He handed it back to me. I hesitated; my mind seemed whitewashed. The cover was foreign to me. I remembered the delight I felt at the prospect of seeing this writer of a story I loved, yet I had no memory of the story itself. I flipped through the pages, which were filled with black and white illustrations of people picking their noses, examining what they had found. I was blank.
“Uhh,” I said. “When Suzy had a cold in the desert . . .”
“Oh shut up,” the writer said. “You didn’t even read it, you stupid shit!”
“But I’m nervous.”
He ripped the paperback from my hands and threw it under the desk, then stomped out the door. “Come with me! I’m doing research for my new horror novel and I need help. Since I ate my wife, I have no one to assist me.”
I stepped through the door into a piebald lot under a moonlit sky. The lot ended at the crumpled porch steps of a huge old house that leaned over us.
“You walk too slow!” said the writer.
My two red-headed brothers stood to either side of the front, holding torches. I was so happy to see them. They shouted my name.
“Who are they?” asked the writer.
“My brothers A and Z.”
“We can help,” said A. “What are you looking for?”
The writer crinkled his nose as if he were smelling undead cheese. “There should be a tar beetle pit at the top of the house.

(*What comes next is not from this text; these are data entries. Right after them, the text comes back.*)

-- ==== Sys2Proof/Syntax.lean ====
section
/-! DEFINITION. The instructions: one constructor per row of spec/opcode_table.json, in its order, and the
host's command record (spec/30_encoding.md R64, R65, R71). -/

namespace Sys2Proof

/-- One row of spec/opcode_table.json each. The operands are the fields the row's encoding or its command
record leaves free. A checksum the block computes is no operand of a Command Frame (R50). -/
inductive Instr where
  /-- READ4 (R59): the 4-byte Read frame for a zone and a Zone Address. -/
  | read4 (zone : Zone) (za : Half)
  /-- READ32 (R59): the 32-byte Read frame. -/
  | read32 (zone : Zone) (za : Half)
  /-- GENKEY (R60): the GenKey frame, mode 0. -/
  | genKey (slot : Byte)
  /-- NONCE (R61): the Nonce frame with its 32 data bytes. -/
  | nonce (data : Vector Byte 32)
  /-- SIGN (R62): the Sign frame, mode 0x80. -/
  | sign (slot : Byte)
  /-- WAKE_PULSE (R53, R111): the byte 0x00 written to I2C address 0x00. -/
  | wakePulse
  /-- SLEEP_TOKEN (R53, R113): the byte 0x01 written to the device address. -/
  | sleepToken
  /-- WA_COMMAND (R51): the word-address byte 0x03 that begins the write of a Command Frame. -/
  | waCommand
  /-- WAKE_SIGNATURE (R54): the four bytes 04 11 33 43 read after the settle delay. -/
  | wakeSignature
  /-- RESP_READ4 (R121, R122): the response of a Read-4 exchange, its checksum as received. -/
  | respRead4 (payload : List Byte) (crc : Half)
  /-- RESP_READ32: the response of a Read-32 exchange. -/
  | respRead32 (payload : List Byte) (crc : Half)
  /-- RESP_GENKEY: the response of a GenKey exchange. -/
  | respGenKey (payload : List Byte) (crc : Half)
  /-- RESP_SIGN: the response of a Sign exchange. -/
  | respSign (payload : List Byte) (crc : Half)
  /-- RESP_NONCE: the response of a Nonce exchange, its status byte and its checksum as received. -/
  | respNonce (status : Byte) (crc : Half)
  /-- CHECKSUM (R81). -/
  | checksum (F : List Byte)
  /-- POLL_READ (R100). -/
  | pollRead (addr : Addr) (n : Byte) (typ max : Nat)
  /-- WAKEUP (R111). -/
  | wakeup (addr : Addr)
  /-- SLEEP (R113). -/
  | sleep (addr : Addr)
  /-- REQUEST (R120). -/
  | request (addr : Addr) (prof : Profile) (F : List Byte)
  /-- READ_ZONE (R131). -/
  | readZone (addr : Addr) (zone : Zone) (slot block offset rlen : Byte)
  /-- READ_SERIAL (R132). -/
  | readSerial (addr : Addr)
  /-- DERIVE_PUBLIC_KEY (R133). -/
  | derivePublicKey (addr : Addr) (slot : Byte)
  /-- SIGN_CMD, the host command SIGN (R134). -/
  | signCmd (addr : Addr) (slot : Byte) (data : Vector Byte 32)
  /-- RESERVED_9 (R66). -/
  | reserved9
  /-- RESERVED_10 (R66). -/
  | reserved10
  /-- RESERVED_11 (R66). -/
  | reserved11
  /-- RESERVED_12 (R66). -/
  | reserved12
  /-- RESERVED_13 (R66). -/
  | reserved13
  /-- RESERVED_14 (R66). -/
  | reserved14
  /-- RESERVED_15 (R66). -/
  | reserved15
deriving DecidableEq, Repr

/-- What the host presents (spec/10_state.md R20): the 4-bit select code and every operand of R18, with the
byte sequence `F` of R65. A command reads the operands it takes and ignores the others (R65). -/
structure CommandRecord where
  cmd : BitVec 4
  addr : Addr
  zone : Zone
  slot : Byte
  block : Byte
  offset : Byte
  rlen : Byte
  data : Vector Byte 32
  prof : Profile
  typ : Nat
  max : Nat
  n : Byte
  F : List Byte
deriving DecidableEq, Repr

/-- The four formats of spec/opcode_table.json (R71), each the bits that stand at one port of the block:
a Command Frame, a one-byte write, four bytes read in a wake verification, a Response Frame read under a
profile, and a command record. -/
inductive Packet where
  | frame (bytes : List Byte)
  | token (b : Byte)
  | signature (bytes : List Byte)
  | response (p : Profile) (bytes : List Byte)
  | command (r : CommandRecord)
deriving DecidableEq, Repr

end Sys2Proof
end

I need to watch somebody watching you watching the pit.”
Z shook his torch. “That sounds awesome! Let’s go!”
The double doors had been shorn from their hinges and lay stacked on the porch. The entrance curved immediately right into a rising path that spiraled up around the outer wall. The writer took Z’s torch and the exchange lit upon a dead baboon whose face had been nailed to a beam in the wall. As we ascended, we passed hanging baboon corpses at regular intervals. Each time, the writer stopped and kissed it on the jaw.
No railing prevented us from falling into the open space on the left; the bottom floor was already far below, a scattering of stucco tiles scored by holes. Every so often I saw fervent movement through the holes, knotted scramblings.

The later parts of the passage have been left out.